START Data records

-- ==== Sys2Proof/Machine/Assembler.lean ====
section
/-! DEFINITION. The assembly language of the request words: parsing, assembling and disassembling (R68 to R71). -/

namespace Sys2Proof.Machine

/-- One line of assembly (R68, R70). -/
inductive AsmLine where
  /-- `ENC "<mcc>", "<mnc>"` -/
  | enc (mcc mnc : Text)
  /-- `DEC "<record>"` -/
  | decText (record : Text)
  /-- `DEC 0x<h9..h0>` -/
  | decHex (record : Record)
  /-- `CAPL 0x<hh>` -/
  | capl (b : Byte)
  /-- `CAPG 0x<hh>` -/
  | capg (b : Byte)
  /-- `DECREC "<record>"` -/
  | decrec (record : Text)
  /-- `.req 0x<12 hex digits>` -/
  | raw (w : Request)
  deriving DecidableEq, Repr

/-- The request words of a line, or `none` when a character of a string is rejected (R68, R69, R70, R166). -/
def assemble (lc : Lowercase) : AsmLine → Option (List Request)
  | .enc mcc mnc => (encRequest lc mcc mnc).map fun w => [w]
  | .decText t => (standaloneDecode lc t).map fun w => [w]
  | .decHex r => some [encode (.dec r)]
  | .capl b => some [encode (.capl b)]
  | .capg b => some [encode (.capg b)]
  | .decrec t => (recordOfText lc t).map decrecRequests
  | .raw w => some [w]

/-- The hexadecimal digits of the low `4 n` bits of a number, the most significant first, in uppercase (R167). -/
def hexDigits : Nat → Nat → Text
  | 0, _ => []
  | n + 1, v => hexDigits n (v / 16) ++ [charOf (BitVec.ofNat 4 v)]

/-- A `0x` literal of `n` digits (R68). -/
def hexLiteral (n v : Nat) : Text := txt "0x" ++ hexDigits n v

/-- A text in double quotes (R68). -/
def quoted (t : Text) : Text := txt "\"" ++ t ++ txt "\""

/-- Disassembly: how a request word prints (R71). -/
def disassemble (w : Request) : Text :=
  match decode w with
  | .ok (.enc mcc mnc) => txt "ENC " ++ quoted (codeText mcc) ++ txt ", " ++ quoted (codeText mnc)
  | .ok (.dec r) => txt "DEC " ++ hexLiteral 10 r.toNat
  | .ok (.capl b) => txt "CAPL " ++ hexLiteral 2 b.toNat
  | .ok (.capg b) => txt "CAPG " ++ hexLiteral 2 b.toNat
  | .error _ => txt ".req " ++ hexLiteral 12 w.toNat

/-- A blank of the assembly language: a space or a tab (DESIGN CHOICE, notes/assumptions/11.md). -/
def isBlank (c : Byte) : Bool := c = chr ' ' || c = chr '\t'

/-- A text without its leading and trailing blanks. -/
def trim (t : Text) : Text := (t.dropWhile isBlank).reverse.dropWhile isBlank |>.reverse

/-- A line without its comment; `;` starts one (R68), unless it stands inside double quotes (DESIGN CHOICE,
notes/assumptions/11.md). -/
def stripComment : Bool → Text → Text
  | _, [] => []
  | inside, c :: rest =>
    if c = chr '"' then c :: stripComment (!inside) rest
    else if c = chr ';' && !inside then []
    else c :: stripComment inside rest

/-- The text between the double quotes of a quoted string. -/
def unquote (t : Text) : Option Text :=
  match t with
  | q :: rest =>
    let body := rest.dropLast
    if q = chr '"' && rest.getLast? == some (chr '"') && !body.contains (chr '"') then some body else none
  | [] => none

/-- The number of a `0x` literal of exactly `n` digits, of either case (R68). -/
def unhex (n : Nat) (t : Text) : Option Nat :=
  if t.take 2 = txt "0x" ∧ t.length = n + 2 then
    (symsOfText .fold (t.drop 2)).map fun l => l.foldl (fun acc x => 16 * acc + x.toNat) 0
  else none

/-- The two quoted operands of ENC, with a comma between them. -/
def unquotePair (t : Text) : Option (Text × Text) :=
  match t with
  | q :: rest =>
    let first := rest.takeWhile (fun c => c ≠ chr '"')
    let after := trim (rest.drop (first.length + 1))
    if q = chr '"' && after.head? == some (chr ',') then (unquote (trim after.tail)).map fun second => (first, second)
    else none
  | [] => none

/-- The line of a mnemonic and its operand text (R68, R70). -/
def parseOperands (mnemonic operands : Text) : Option AsmLine :=
  if mnemonic = txt "ENC" then (unquotePair operands).map fun p => .enc p.1 p.2
  else if mnemonic = txt "DEC" then
    match unquote operands with
    | some t => some (.decText t)
    | none => (unhex 10 operands).map fun v => .decHex (BitVec.ofNat 40 v)
  else if mnemonic = txt "CAPL" then (unhex 2 operands).map fun v => .capl (BitVec.ofNat 8 v)
  else if mnemonic = txt "CAPG" then (unhex 2 operands).map fun v => .capg (BitVec.ofNat 8 v)
  else if mnemonic = txt "DECREC" then (unquote operands).map .decrec
  else if mnemonic = txt ".req" then (unhex 12 operands).map fun v => .raw (BitVec.ofNat 48 v)
  else none

/-- One line of text: `some []` when only a comment or nothing stands on it, `none` when it is no line of the language
(R68). -/
def parseLine (line : Text) : Option (List AsmLine) :=
  let t := trim (stripComment false line)
  if t = [] then some []
  else
    let mnemonic := t.takeWhile (fun c => !isBlank c)
    (parseOperands mnemonic (trim (t.drop mnemonic.length))).map fun l => [l]

/-- The request words of one line of text. -/
def assembleText (lc : Lowercase) (line : Text) : Option (List Request) :=
  (parseLine line).bind fun ls => (ls.mapM (assemble lc)).map List.flatten

/-- The request words of a program, one request a line (R68).  When a line is rejected or is no line of the language the
whole program has no request word, its good lines included: R68 does not say what such a program yields
(DESIGN CHOICE, notes/assumptions/23.md). -/
def assembleProgram (lc : Lowercase) (lines : List Text) : Option (List Request) :=
  (lines.mapM (assembleText lc)).map List.flatten

end Sys2Proof.Machine
end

END Data records

The lines to extract from the data above begin with the line containing "namespace Sys2Proof.Machine" and end with the line containing "def assemble (lc". Extract them exactly, including both.

namespace Sys2Proof.Machine

/-- One line of assembly (R68, R70). -/
inductive AsmLine where
  /-- `ENC "<mcc>", "<mnc>"` -/
  | enc (mcc mnc : Text)
  /-- `DEC "<record>"` -/
  | decText (record : Text)
  /-- `DEC 0x<h9..h0>` -/
  | decHex (record : Record)
  /-- `CAPL 0x<hh>` -/
  | capl (b : Byte)
  /-- `CAPG 0x<hh>` -/
  | capg (b : Byte)
  /-- `DECREC "<record>"` -/
  | decrec (record : Text)
  /-- `.req 0x<12 hex digits>` -/
  | raw (w : Request)
  deriving DecidableEq, Repr

/-- The request words of a line, or `none` when a character of a string is rejected (R68, R69, R70, R166). -/
def assemble (lc : Lowercase) : AsmLine → Option (List Request)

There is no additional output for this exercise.